-- ==== Sys2Proof/Decode.lean ====
section
/-! DEFINITION. Decoding and encoding of instruction words (R32 to R40, R43, R48 to R52). Decoding takes the words
that follow the last instruction of a clause, maps the opcode in [31:22] through a decode table (R49, R50), builds the
native instruction from the fields of its form, and refuses by name. A must-be-zero field is checked by encoding the
instruction again: the word is legal exactly when encoding gives it back. The encoder is written from the same tables. -/

namespace Sys2Proof

/-- Why a word sequence is no instruction: its opcode has no valid decode-table entry (R32), the form needs more words
than remain (R29), or a field that must be zero or a reserved value is not (R48). -/
inductive DecodeErr where
  | undecoded
  | truncated
  | reserved
  deriving DecidableEq, Repr

/-- What decoding answers: the instruction and the words that follow it, or the reason there is none. -/
inductive Decoded where
  | ok (i : Instr) (rest : List Word)
  | bad (e : DecodeErr)
  deriving DecidableEq, Repr

/-- The word formats (R33 to R39). -/
inductive Form where
  | R | I | W | P | T | M | C | PH
  deriving DecidableEq, Repr

/-- The length of a form in words (R33 to R39). -/
def Form.len : Form → Nat
  | .R => 1
  | .I => 1
  | .W => 2
  | .P => 1
  | .T => 1
  | .M => 2
  | .C => 2
  | .PH => 4

/-- The engine classes of clauses and instructions (R28, R32). -/
inductive Cls where
  | V | L | A | M | C
  deriving DecidableEq, Repr

/-- Bits hi..lo of a number (R5, R7). -/
def bits (w hi lo : Nat) : Nat := w / 2 ^ lo % 2 ^ (hi + 1 - lo)

/-- Native opcodes from 0x000 (R51): add, sub, mul, mulh, mulhu, mad, and, or, xor, shl, shr, sar, min, max, minu, maxu, adds, subs, abs, neg, clz, popc, brev, bfe, bfi, sel, div, divu, rem, remu, addw, subw, shlw, mov, dp4a. -/
def build000 (k d a b g _i _w0 _w1 _w2 _w3 : Nat) : Option Instr :=
  match k with
  | 0 => some (.add d a b g)
  | 1 => some (.sub d a b g)
  | 2 => some (.mul d a b g)
  | 3 => some (.mulh d a b g)
  | 4 => some (.mulhu d a b g)
  | 5 => some (.mad d a b g)
  | 6 => some (.and d a b g)
  | 7 => some (.or d a b g)
  | 8 => some (.xor d a b g)
  | 9 => some (.shl d a b g)
  | 10 => some (.shr d a b g)
  | 11 => some (.sar d a b g)
  | 12 => some (.min d a b g)
  | 13 => some (.max d a b g)
  | 14 => some (.minu d a b g)
  | 15 => some (.maxu d a b g)
  | 16 => some (.adds d a b g)
  | 17 => some (.subs d a b g)
  | 18 => some (.abs d a g)
  | 19 => some (.neg d a g)
  | 20 => some (.clz d a g)
  | 21 => some (.popc d a g)
  | 22 => some (.brev d a g)
  | 23 => some (.bfe d a b g)
  | 24 => some (.bfi d a b g)
  | 25 => some (.sel d a b g)
  | 26 => some (.div d a b g)
  | 27 => some (.divu d a b g)
  | 28 => some (.rem d a b g)
  | 29 => some (.remu d a b g)
  | 30 => some (.addw d a b g)
  | 31 => some (.subw d a b g)
  | 32 => some (.shlw d a b g)
  | 33 => some (.mov d a g)
  | 34 => some (.dp4a d a b g)
  | _ => none

/-- Native opcodes from 0x040 (R51): addi, andi, ori, xori, shli, shri, sari, muli, addwi, movi. -/
def build040 (k d a _b _g i _w0 _w1 _w2 _w3 : Nat) : Option Instr :=
  match k with
  | 0 => some (.addi d a i)
  | 1 => some (.andi d a i)
  | 2 => some (.ori d a i)
  | 3 => some (.xori d a i)
  | 4 => some (.shli d a i)
  | 5 => some (.shri d a i)
  | 6 => some (.sari d a i)
  | 7 => some (.muli d a i)
  | 8 => some (.addwi d a i)
  | 9 => some (.movi d i)
  | _ => none

/-- Native opcodes from 0x060 (R51): li. -/
def build060 (k d _a _b g _i _w0 w1 _w2 _w3 : Nat) : Option Instr :=
  match k with
  | 0 => some (.li d g (BitVec.ofNat 32 w1))
  | _ => none

/-- Native opcodes from 0x070 (R51): icmp_eq, icmp_ne, icmp_lt, icmp_le, icmp_ltu, icmp_leu. -/
def build070 (k d a b g _i _w0 _w1 _w2 _w3 : Nat) : Option Instr :=
  match k with
  | 0 => some (.icmpEq d a b g)
  | 1 => some (.icmpNe d a b g)
  | 2 => some (.icmpLt d a b g)
  | 3 => some (.icmpLe d a b g)
  | 4 => some (.icmpLtu d a b g)
  | 5 => some (.icmpLeu d a b g)
  | _ => none

/-- Native opcodes from 0x078 (R51): icmpi_eq, icmpi_ne, icmpi_lt, icmpi_le, icmpi_ltu, icmpi_leu. -/
def build078 (k d a _b _g i _w0 _w1 _w2 _w3 : Nat) : Option Instr :=
  match k with
  | 0 => some (.icmpiEq d a i)
  | 1 => some (.icmpiNe d a i)
  | 2 => some (.icmpiLt d a i)
  | 3 => some (.icmpiLe d a i)
  | 4 => some (.icmpiLtu d a i)
  | 5 => some (.icmpiLeu d a i)
  | _ => none

/-- Native opcodes from 0x080 (R51): shfl, shflx, bcast, voteany, voteall, ballot, redadd, redmin, redmax, scanadd, elect, electw, lid, movs, rdsr, wrsr. -/
def build080 (k d a b g i _w0 _w1 _w2 _w3 : Nat) : Option Instr :=
  match k with
  | 0 => some (.shfl d a b g)
  | 1 => some (.shflx d a b g)
  | 2 => some (.bcast d a b g)
  | 3 => some (.voteany d a g)
  | 4 => some (.voteall d a g)
  | 5 => some (.ballot d a g)
  | 6 => some (.redadd d a g)
  | 7 => some (.redmin d a g)
  | 8 => some (.redmax d a g)
  | 9 => some (.scanadd d a g)
  | 10 => some (.elect d g)
  | 11 => some (.electw d g)
  | 12 => some (.lid d g)
  | 13 => some (.movs d a g)
  | 14 => some (.rdsr d i)
  | 15 => some (.wrsr a i)
  | _ => none

/-- Native opcodes from 0x0A0 (R51): uadd, usub, umul, uand, uor, uxor, ushl, ushr, uaddw, umov, uget, uaddi, uli. -/
def build0A0 (k d a b g i _w0 w1 _w2 _w3 : Nat) : Option Instr :=
  match k with
  | 0 => some (.uadd d a b g)
  | 1 => some (.usub d a b g)
  | 2 => some (.umul d a b g)
  | 3 => some (.uand d a b g)
  | 4 => some (.uor d a b g)
  | 5 => some (.uxor d a b g)
  | 6 => some (.ushl d a b g)
  | 7 => some (.ushr d a b g)
  | 8 => some (.uaddw d a b g)
  | 9 => some (.umov d a g)
  | 10 => some (.uget d a b g)
  | 11 => some (.uaddi d a i)
  | 12 => some (.uli d g (BitVec.ofNat 32 w1))
  | _ => none

/-- Native opcodes from 0x0C0 (R51): pand, por, pxor, pandn, pset, pget, pput. -/
def build0C0 (k d a b g i _w0 _w1 _w2 _w3 : Nat) : Option Instr :=
  match k with
  | 0 => some (.pand d a b g)
  | 1 => some (.por d a b g)
  | 2 => some (.pxor d a b g)
  | 3 => some (.pandn d a b g)
  | 4 => some (.pset d i)
  | 5 => some (.pget d g)
  | 6 => some (.pput a g)
  | _ => none

/-- Native opcodes from 0x100 (R51): fadd, fsub, fmul, ffma, ffms, fmin, fmax, fabs, fneg, fdiv, fsqrt, frcp, frsq, fex2, flg2, frnd, fcls, fscl, fcmp_eq, fcmp_lt, fcmp_le, fcmp_un, hadd2, hmul2, hfma2, badd2, bmul2, bfma2, dp2h, dp2b. -/
def build100 (k d a b g _i _w0 _w1 _w2 _w3 : Nat) : Option Instr :=
  match k with
  | 0 => some (.fadd d a b g)
  | 1 => some (.fsub d a b g)
  | 2 => some (.fmul d a b g)
  | 3 => some (.ffma d a b g)
  | 4 => some (.ffms d a b g)
  | 5 => some (.fmin d a b g)
  | 6 => some (.fmax d a b g)
  | 7 => some (.fabs d a g)
  | 8 => some (.fneg d a g)
  | 9 => some (.fdiv d a b g)
  | 10 => some (.fsqrt d a g)
  | 11 => some (.frcp d a g)
  | 12 => some (.frsq d a g)
  | 13 => some (.fex2 d a g)
  | 14 => some (.flg2 d a g)
  | 15 => some (.frnd d a g)
  | 16 => some (.fcls d a g)
  | 17 => some (.fscl d a b g)
  | 18 => some (.fcmpEq d a b g)
  | 19 => some (.fcmpLt d a b g)
  | 20 => some (.fcmpLe d a b g)
  | 21 => some (.fcmpUn d a b g)
  | 22 => some (.hadd2 d a b g)
  | 23 => some (.hmul2 d a b g)
  | 24 => some (.hfma2 d a b g)
  | 25 => some (.badd2 d a b g)
  | 26 => some (.bmul2 d a b g)
  | 27 => some (.bfma2 d a b g)
  | 28 => some (.dp2h d a b g)
  | 29 => some (.dp2b d a b g)
  | _ => none

/-- Native opcodes from 0x140 (R51): cvtfi, cvtfu, cvtif, cvtuf, cvth, cvthl, cvthh, cvtb, cvtbl, cvtbh, cvte4, cvte4f, cvte5, cvte5f, setrm. -/
def build140 (k d a b g i _w0 _w1 _w2 _w3 : Nat) : Option Instr :=
  match k with
  | 0 => some (.cvtfi d a g)
  | 1 => some (.cvtfu d a g)
  | 2 => some (.cvtif d a g)
  | 3 => some (.cvtuf d a g)
  | 4 => some (.cvth d a b g)
  | 5 => some (.cvthl d a g)
  | 6 => some (.cvthh d a g)
  | 7 => some (.cvtb d a b g)
  | 8 => some (.cvtbl d a g)
  | 9 => some (.cvtbh d a g)
  | 10 => some (.cvte4 d a b g)
  | 11 => some (.cvte4f d a g)
  | 12 => some (.cvte5 d a b g)
  | 13 => some (.cvte5f d a g)
  | 14 => some (.setrm i)
  | _ => none

/-- Native opcodes from 0x200 (R51): nop, prep, prepr, jmp, call, ret, fork, halt, wsync, bar, arv, bwait, cede, waitne, clk, trap, brk, ph, icinv, dbgm. -/
def build200 (k d a b g i w0 w1 w2 w3 : Nat) : Option Instr :=
  match k with
  | 0 => some (.nop g)
  | 1 => some (.prep (bits w0 21 19) (bits w0 18 0))
  | 2 => some (.prepr d a g)
  | 3 => some (.jmp (bits w0 21 19) (bits w0 18 15))
  | 4 => some (.call (bits w0 21 19) (bits w0 18 15) (bits w0 14 9))
  | 5 => some (.ret (bits w0 18 15) (bits w0 14 9))
  | 6 => some (.fork (bits w0 21 19) (bits w0 18 15) (bits w0 14 9))
  | 7 => some (.halt g)
  | 8 => some (.wsync g)
  | 9 => some (.bar i)
  | 10 => some (.arv i)
  | 11 => some (.bwait i)
  | 12 => some (.cede g)
  | 13 => some (.waitne a b g)
  | 14 => some (.clk i)
  | 15 => some (.trap i)
  | 16 => some (.brk g)
  | 17 => some (.ph (bits w0 21 0) (BitVec.ofNat 32 w1) (BitVec.ofNat 32 w2) (bits w3 31 16) (bits w3 15 0))
  | 18 => some (.icinv a b g)
  | 19 => some (.dbgm d a g)
  | _ => none

/-- Native opcodes from 0x280 (R51): mmf, mmt, mzero, mld, mst, mcommit, mwait, mrd, mwr, mscale. -/
def build280 (k d a b g i w0 w1 _w2 _w3 : Nat) : Option Instr :=
  match k with
  | 0 => some (.mmf (bits w0 21 18) (bits w0 17 10) (bits w0 9 2) (bits w0 1 0) (bits w1 31 26) (bits w1 25 20) (bits w1 19 14) (bits w1 13 8) (bits w1 7 0))
  | 1 => some (.mmt (bits w0 21 18) (bits w0 17 10) (bits w0 9 2) (bits w0 1 0) (bits w1 31 26) (bits w1 25 20) (bits w1 19 14) (bits w1 13 8) (bits w1 7 0))
  | 2 => some (.mzero d g)
  | 3 => some (.mld d a i)
  | 4 => some (.mst d a i)
  | 5 => some (.mcommit g)
  | 6 => some (.mwait i)
  | 7 => some (.mrd d a b g)
  | 8 => some (.mwr d a b g)
  | 9 => some (.mscale d a g)
  | _ => none

/-- Native opcodes from 0x300 (R51): ldb, ldsb, ldh, ldsh, ldw, ldd, ldq, stb, sth, stw, std, stq, uldw, uldd, pf, pin, unpin. -/
def build300 (k d a b g i _w0 _w1 _w2 _w3 : Nat) : Option Instr :=
  match k with
  | 0 => some (.ldb d a i)
  | 1 => some (.ldsb d a i)
  | 2 => some (.ldh d a i)
  | 3 => some (.ldsh d a i)
  | 4 => some (.ldw d a i)
  | 5 => some (.ldd d a i)
  | 6 => some (.ldq d a i)
  | 7 => some (.stb d a i)
  | 8 => some (.sth d a i)
  | 9 => some (.stw d a i)
  | 10 => some (.std d a i)
  | 11 => some (.stq d a i)
  | 12 => some (.uldw d a i)
  | 13 => some (.uldd d a i)
  | 14 => some (.pf a i)
  | 15 => some (.pin a b g)
  | 16 => some (.unpin a b g)
  | _ => none

/-- Native opcodes from 0x320 (R51): ldbx, ldhx, ldwx, lddx, stbx, sthx, stwx, stdx. -/
def build320 (k d a b g _i _w0 _w1 _w2 _w3 : Nat) : Option Instr :=
  match k with
  | 0 => some (.ldbx d a b g)
  | 1 => some (.ldhx d a b g)
  | 2 => some (.ldwx d a b g)
  | 3 => some (.lddx d a b g)
  | 4 => some (.stbx d a b g)
  | 5 => some (.sthx d a b g)
  | 6 => some (.stwx d a b g)
  | 7 => some (.stdx d a b g)
  | _ => none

◇ ◇ ◇

### Work to complete
What is needed is an exact copy of the entries above, from the first line through the line holding "native instruction from", with both of those lines kept; please give nothing else.

### Worked solution
-- ==== Sys2Proof/Decode.lean ====
section
/-! DEFINITION. Decoding and encoding of instruction words (R32 to R40, R43, R48 to R52). Decoding takes the words
that follow the last instruction of a clause, maps the opcode in [31:22] through a decode table (R49, R50), builds the
native instruction from the fields of its form, and refuses by name. A must-be-zero field is checked by encoding the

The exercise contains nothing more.